From the first line to the last, repeat the data below exactly.

◆ Data shown

☆ ☆ ☆

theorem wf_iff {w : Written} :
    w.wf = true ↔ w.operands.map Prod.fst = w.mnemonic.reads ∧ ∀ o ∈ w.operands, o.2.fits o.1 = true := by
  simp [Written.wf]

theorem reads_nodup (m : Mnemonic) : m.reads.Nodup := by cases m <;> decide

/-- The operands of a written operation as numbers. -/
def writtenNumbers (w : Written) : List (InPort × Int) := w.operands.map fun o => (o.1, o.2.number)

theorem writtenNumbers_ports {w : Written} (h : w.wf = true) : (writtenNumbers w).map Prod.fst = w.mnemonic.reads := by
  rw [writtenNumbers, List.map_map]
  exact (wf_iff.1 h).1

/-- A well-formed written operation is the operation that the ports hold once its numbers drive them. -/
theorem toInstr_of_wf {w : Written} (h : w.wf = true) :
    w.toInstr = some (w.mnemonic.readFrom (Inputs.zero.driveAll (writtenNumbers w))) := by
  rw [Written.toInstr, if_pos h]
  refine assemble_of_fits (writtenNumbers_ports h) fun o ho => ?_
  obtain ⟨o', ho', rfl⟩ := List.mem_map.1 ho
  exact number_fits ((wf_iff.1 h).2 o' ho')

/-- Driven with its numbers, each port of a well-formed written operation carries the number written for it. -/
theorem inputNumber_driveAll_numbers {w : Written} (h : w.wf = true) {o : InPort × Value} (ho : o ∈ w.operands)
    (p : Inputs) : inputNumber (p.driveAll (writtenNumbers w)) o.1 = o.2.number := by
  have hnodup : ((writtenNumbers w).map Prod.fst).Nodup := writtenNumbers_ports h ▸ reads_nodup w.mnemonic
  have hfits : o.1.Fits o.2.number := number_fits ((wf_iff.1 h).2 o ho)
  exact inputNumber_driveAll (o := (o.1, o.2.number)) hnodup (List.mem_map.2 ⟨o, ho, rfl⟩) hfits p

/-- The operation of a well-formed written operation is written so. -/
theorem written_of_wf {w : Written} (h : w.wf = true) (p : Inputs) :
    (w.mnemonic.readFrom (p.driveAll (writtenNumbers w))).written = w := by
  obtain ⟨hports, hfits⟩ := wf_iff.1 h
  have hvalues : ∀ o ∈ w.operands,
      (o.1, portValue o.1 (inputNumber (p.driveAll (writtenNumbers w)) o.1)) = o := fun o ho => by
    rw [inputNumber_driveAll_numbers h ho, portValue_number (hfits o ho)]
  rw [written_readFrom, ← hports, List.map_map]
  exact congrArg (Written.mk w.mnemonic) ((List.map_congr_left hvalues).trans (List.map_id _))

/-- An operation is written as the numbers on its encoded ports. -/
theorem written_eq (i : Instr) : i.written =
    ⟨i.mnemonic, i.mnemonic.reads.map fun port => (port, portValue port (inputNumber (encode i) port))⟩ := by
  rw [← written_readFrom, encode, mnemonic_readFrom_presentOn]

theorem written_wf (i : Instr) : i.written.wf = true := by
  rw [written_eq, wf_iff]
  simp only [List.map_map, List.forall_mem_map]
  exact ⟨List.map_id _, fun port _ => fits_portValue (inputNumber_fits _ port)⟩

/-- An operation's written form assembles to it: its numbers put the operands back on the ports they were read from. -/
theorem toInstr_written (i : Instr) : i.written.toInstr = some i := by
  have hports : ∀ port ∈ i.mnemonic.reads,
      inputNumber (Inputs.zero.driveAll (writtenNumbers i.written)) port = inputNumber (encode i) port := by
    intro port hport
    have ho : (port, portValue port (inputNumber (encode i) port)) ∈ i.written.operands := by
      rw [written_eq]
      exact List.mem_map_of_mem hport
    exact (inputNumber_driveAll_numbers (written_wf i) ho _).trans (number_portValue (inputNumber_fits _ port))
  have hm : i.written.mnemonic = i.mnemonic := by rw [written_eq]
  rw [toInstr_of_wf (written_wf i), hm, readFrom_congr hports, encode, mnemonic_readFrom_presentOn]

☆ ☆ ☆

◆ Output of the exercise
theorem wf_iff {w : Written} :
    w.wf = true ↔ w.operands.map Prod.fst = w.mnemonic.reads ∧ ∀ o ∈ w.operands, o.2.fits o.1 = true := by
  simp [Written.wf]

theorem reads_nodup (m : Mnemonic) : m.reads.Nodup := by cases m <;> decide

/-- The operands of a written operation as numbers. -/
def writtenNumbers (w : Written) : List (InPort × Int) := w.operands.map fun o => (o.1, o.2.number)

theorem writtenNumbers_ports {w : Written} (h : w.wf = true) : (writtenNumbers w).map Prod.fst = w.mnemonic.reads := by
  rw [writtenNumbers, List.map_map]
  exact (wf_iff.1 h).1

/-- A well-formed written operation is the operation that the ports hold once its numbers drive them. -/
theorem toInstr_of_wf {w : Written} (h : w.wf = true) :
    w.toInstr = some (w.mnemonic.readFrom (Inputs.zero.driveAll (writtenNumbers w))) := by
  rw [Written.toInstr, if_pos h]
  refine assemble_of_fits (writtenNumbers_ports h) fun o ho => ?_
  obtain ⟨o', ho', rfl⟩ := List.mem_map.1 ho
  exact number_fits ((wf_iff.1 h).2 o' ho')

/-- Driven with its numbers, each port of a well-formed written operation carries the number written for it. -/
theorem inputNumber_driveAll_numbers {w : Written} (h : w.wf = true) {o : InPort × Value} (ho : o ∈ w.operands)
    (p : Inputs) : inputNumber (p.driveAll (writtenNumbers w)) o.1 = o.2.number := by
  have hnodup : ((writtenNumbers w).map Prod.fst).Nodup := writtenNumbers_ports h ▸ reads_nodup w.mnemonic
  have hfits : o.1.Fits o.2.number := number_fits ((wf_iff.1 h).2 o ho)
  exact inputNumber_driveAll (o := (o.1, o.2.number)) hnodup (List.mem_map.2 ⟨o, ho, rfl⟩) hfits p

/-- The operation of a well-formed written operation is written so. -/
theorem written_of_wf {w : Written} (h : w.wf = true) (p : Inputs) :
    (w.mnemonic.readFrom (p.driveAll (writtenNumbers w))).written = w := by
  obtain ⟨hports, hfits⟩ := wf_iff.1 h
  have hvalues : ∀ o ∈ w.operands,
      (o.1, portValue o.1 (inputNumber (p.driveAll (writtenNumbers w)) o.1)) = o := fun o ho => by
    rw [inputNumber_driveAll_numbers h ho, portValue_number (hfits o ho)]
  rw [written_readFrom, ← hports, List.map_map]
  exact congrArg (Written.mk w.mnemonic) ((List.map_congr_left hvalues).trans (List.map_id _))

/-- An operation is written as the numbers on its encoded ports. -/
theorem written_eq (i : Instr) : i.written =
    ⟨i.mnemonic, i.mnemonic.reads.map fun port => (port, portValue port (inputNumber (encode i) port))⟩ := by
  rw [← written_readFrom, encode, mnemonic_readFrom_presentOn]

theorem written_wf (i : Instr) : i.written.wf = true := by
  rw [written_eq, wf_iff]
  simp only [List.map_map, List.forall_mem_map]
  exact ⟨List.map_id _, fun port _ => fits_portValue (inputNumber_fits _ port)⟩

/-- An operation's written form assembles to it: its numbers put the operands back on the ports they were read from. -/
theorem toInstr_written (i : Instr) : i.written.toInstr = some i := by
  have hports : ∀ port ∈ i.mnemonic.reads,
      inputNumber (Inputs.zero.driveAll (writtenNumbers i.written)) port = inputNumber (encode i) port := by
    intro port hport
    have ho : (port, portValue port (inputNumber (encode i) port)) ∈ i.written.operands := by
      rw [written_eq]
      exact List.mem_map_of_mem hport
    exact (inputNumber_driveAll_numbers (written_wf i) ho _).trans (number_portValue (inputNumber_fits _ port))
  have hm : i.written.mnemonic = i.mnemonic := by rw [written_eq]
  rw [toInstr_of_wf (written_wf i), hm, readFrom_congr hports, encode, mnemonic_readFrom_presentOn]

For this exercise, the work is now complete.